Source material below:

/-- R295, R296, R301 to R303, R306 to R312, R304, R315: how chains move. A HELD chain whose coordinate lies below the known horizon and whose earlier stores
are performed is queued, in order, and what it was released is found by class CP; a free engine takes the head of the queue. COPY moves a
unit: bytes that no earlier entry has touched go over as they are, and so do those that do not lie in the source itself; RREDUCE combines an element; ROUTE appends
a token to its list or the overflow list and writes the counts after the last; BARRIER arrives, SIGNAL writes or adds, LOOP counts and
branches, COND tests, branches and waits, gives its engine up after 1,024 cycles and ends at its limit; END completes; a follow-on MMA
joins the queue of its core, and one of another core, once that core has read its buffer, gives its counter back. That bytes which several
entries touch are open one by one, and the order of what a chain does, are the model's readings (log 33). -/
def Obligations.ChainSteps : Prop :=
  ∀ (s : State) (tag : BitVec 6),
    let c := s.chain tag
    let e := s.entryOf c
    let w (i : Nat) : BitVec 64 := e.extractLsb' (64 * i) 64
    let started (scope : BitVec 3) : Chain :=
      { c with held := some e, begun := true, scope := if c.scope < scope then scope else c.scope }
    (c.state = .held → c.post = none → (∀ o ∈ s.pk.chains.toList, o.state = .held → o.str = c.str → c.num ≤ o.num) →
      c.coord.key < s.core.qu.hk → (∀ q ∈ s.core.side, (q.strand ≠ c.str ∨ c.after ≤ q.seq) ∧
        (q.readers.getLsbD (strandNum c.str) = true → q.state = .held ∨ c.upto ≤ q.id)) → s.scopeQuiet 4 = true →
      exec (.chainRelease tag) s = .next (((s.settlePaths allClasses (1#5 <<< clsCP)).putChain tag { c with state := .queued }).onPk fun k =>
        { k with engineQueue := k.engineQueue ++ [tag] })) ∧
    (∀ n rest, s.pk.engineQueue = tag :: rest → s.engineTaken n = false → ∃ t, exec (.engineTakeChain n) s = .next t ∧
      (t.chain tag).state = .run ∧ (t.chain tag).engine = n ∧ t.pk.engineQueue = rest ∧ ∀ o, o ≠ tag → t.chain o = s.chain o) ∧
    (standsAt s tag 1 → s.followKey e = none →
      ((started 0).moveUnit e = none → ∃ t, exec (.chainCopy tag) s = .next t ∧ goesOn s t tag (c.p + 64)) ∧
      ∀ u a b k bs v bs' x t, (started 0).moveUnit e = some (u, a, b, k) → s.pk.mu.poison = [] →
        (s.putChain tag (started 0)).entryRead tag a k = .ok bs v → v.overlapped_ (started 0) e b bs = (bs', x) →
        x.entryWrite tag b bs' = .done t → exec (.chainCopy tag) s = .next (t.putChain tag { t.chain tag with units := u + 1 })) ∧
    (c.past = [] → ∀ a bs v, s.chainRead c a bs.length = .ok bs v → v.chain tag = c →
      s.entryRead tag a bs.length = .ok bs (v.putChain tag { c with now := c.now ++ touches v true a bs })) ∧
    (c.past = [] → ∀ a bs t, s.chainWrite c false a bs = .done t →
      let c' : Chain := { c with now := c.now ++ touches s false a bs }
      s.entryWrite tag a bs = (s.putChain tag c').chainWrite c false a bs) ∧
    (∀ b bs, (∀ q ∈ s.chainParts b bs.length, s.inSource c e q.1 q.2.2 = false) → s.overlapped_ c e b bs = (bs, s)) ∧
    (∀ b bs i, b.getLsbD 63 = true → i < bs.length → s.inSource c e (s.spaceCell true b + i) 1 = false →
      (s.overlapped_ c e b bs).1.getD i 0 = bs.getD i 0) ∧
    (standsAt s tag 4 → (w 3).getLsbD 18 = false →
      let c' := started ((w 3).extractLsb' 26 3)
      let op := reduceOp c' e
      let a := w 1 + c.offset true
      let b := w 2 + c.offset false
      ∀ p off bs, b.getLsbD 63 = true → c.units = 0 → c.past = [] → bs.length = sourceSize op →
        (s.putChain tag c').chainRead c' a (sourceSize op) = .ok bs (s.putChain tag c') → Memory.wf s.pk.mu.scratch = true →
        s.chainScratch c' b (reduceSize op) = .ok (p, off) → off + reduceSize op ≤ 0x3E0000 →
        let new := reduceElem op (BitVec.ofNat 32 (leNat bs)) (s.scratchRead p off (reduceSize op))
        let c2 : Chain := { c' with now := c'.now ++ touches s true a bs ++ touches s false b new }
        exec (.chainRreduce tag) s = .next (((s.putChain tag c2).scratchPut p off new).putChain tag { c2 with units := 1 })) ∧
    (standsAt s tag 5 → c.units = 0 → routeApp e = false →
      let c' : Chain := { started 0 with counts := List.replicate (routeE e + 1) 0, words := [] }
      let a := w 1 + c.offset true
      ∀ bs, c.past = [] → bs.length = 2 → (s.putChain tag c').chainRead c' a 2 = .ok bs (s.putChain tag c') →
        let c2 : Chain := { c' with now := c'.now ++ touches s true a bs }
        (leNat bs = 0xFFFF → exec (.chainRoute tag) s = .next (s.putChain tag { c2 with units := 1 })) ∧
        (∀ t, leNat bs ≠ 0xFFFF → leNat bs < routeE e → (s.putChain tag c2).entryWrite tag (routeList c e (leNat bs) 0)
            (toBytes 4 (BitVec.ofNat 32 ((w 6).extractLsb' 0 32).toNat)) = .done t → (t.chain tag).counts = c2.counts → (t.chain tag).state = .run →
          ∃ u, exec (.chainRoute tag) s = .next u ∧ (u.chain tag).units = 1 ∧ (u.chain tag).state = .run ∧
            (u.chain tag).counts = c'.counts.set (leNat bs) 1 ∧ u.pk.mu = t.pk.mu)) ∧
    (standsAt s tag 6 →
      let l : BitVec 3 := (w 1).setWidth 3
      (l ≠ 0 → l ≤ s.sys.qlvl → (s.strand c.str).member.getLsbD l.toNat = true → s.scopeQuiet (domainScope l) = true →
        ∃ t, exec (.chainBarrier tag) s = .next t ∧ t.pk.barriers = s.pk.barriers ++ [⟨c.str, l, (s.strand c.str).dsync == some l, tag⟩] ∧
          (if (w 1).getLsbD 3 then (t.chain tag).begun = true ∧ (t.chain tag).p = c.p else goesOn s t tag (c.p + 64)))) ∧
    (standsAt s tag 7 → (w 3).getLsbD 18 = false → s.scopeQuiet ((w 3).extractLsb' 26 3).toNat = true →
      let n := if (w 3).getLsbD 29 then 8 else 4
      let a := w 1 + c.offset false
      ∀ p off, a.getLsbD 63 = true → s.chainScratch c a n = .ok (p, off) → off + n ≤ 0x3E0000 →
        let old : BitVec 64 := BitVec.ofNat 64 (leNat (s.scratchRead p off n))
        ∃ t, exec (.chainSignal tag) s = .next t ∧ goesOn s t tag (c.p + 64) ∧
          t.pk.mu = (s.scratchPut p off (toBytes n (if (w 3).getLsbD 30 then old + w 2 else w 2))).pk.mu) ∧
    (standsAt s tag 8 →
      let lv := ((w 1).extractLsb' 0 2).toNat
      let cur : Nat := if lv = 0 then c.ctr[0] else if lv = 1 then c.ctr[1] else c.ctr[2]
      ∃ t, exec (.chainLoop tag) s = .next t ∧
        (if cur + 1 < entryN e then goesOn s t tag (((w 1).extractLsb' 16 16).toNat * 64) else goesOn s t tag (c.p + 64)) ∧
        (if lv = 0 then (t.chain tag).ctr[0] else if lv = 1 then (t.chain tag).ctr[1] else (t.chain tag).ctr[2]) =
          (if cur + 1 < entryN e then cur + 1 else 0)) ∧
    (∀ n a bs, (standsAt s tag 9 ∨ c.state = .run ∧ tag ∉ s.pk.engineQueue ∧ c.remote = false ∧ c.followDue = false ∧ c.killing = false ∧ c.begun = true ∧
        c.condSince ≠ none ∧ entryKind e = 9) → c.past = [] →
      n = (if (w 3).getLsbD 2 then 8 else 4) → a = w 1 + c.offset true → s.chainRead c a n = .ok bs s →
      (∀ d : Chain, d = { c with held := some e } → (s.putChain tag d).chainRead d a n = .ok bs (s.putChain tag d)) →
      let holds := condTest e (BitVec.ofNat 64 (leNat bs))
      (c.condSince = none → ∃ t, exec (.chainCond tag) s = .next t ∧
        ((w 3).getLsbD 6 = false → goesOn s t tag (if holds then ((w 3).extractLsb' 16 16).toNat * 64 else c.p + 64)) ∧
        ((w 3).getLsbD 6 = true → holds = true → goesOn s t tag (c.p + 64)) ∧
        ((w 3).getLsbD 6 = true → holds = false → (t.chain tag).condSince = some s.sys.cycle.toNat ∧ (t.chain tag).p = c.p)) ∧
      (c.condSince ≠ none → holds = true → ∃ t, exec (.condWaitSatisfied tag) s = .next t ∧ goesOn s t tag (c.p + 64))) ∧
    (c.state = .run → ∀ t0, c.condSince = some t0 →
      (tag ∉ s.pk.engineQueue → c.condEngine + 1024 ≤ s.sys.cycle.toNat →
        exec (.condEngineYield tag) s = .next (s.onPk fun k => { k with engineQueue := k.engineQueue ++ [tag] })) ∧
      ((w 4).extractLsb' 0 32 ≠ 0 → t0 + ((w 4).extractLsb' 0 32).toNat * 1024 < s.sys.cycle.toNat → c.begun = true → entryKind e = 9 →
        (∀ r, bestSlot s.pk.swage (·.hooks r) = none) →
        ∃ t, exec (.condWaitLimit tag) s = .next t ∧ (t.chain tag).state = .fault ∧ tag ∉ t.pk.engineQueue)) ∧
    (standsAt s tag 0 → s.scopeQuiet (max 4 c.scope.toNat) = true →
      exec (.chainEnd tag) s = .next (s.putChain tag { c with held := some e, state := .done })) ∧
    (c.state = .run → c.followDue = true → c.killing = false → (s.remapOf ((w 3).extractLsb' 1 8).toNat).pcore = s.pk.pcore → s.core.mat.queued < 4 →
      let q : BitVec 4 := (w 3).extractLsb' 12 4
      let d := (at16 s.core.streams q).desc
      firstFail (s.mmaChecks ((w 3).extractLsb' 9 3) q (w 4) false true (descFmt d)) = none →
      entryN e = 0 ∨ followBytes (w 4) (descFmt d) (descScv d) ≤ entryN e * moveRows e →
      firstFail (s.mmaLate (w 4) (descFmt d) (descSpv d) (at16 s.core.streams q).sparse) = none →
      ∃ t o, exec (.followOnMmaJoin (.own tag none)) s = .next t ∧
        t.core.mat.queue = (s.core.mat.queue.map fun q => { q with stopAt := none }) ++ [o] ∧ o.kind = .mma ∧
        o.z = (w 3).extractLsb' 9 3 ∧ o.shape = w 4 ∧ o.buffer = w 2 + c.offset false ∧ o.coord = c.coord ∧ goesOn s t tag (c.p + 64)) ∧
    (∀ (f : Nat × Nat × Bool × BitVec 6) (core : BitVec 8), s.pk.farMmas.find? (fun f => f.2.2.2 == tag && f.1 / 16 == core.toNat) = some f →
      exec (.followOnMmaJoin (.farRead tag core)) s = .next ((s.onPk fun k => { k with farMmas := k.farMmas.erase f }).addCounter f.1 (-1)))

End of Source material.

> _Assignment_
Give back, exactly as written, the stretch from the line with "(c.condSince = none" through the line with "((w 3).getLsbD 6 = true → holds = false", and no other lines from the records above.

> _Final answer_
      (c.condSince = none → ∃ t, exec (.chainCond tag) s = .next t ∧
        ((w 3).getLsbD 6 = false → goesOn s t tag (if holds then ((w 3).extractLsb' 16 16).toNat * 64 else c.p + 64)) ∧
        ((w 3).getLsbD 6 = true → holds = true → goesOn s t tag (c.p + 64)) ∧
        ((w 3).getLsbD 6 = true → holds = false → (t.chain tag).condSince = some s.sys.cycle.toNat ∧ (t.chain tag).p = c.p)) ∧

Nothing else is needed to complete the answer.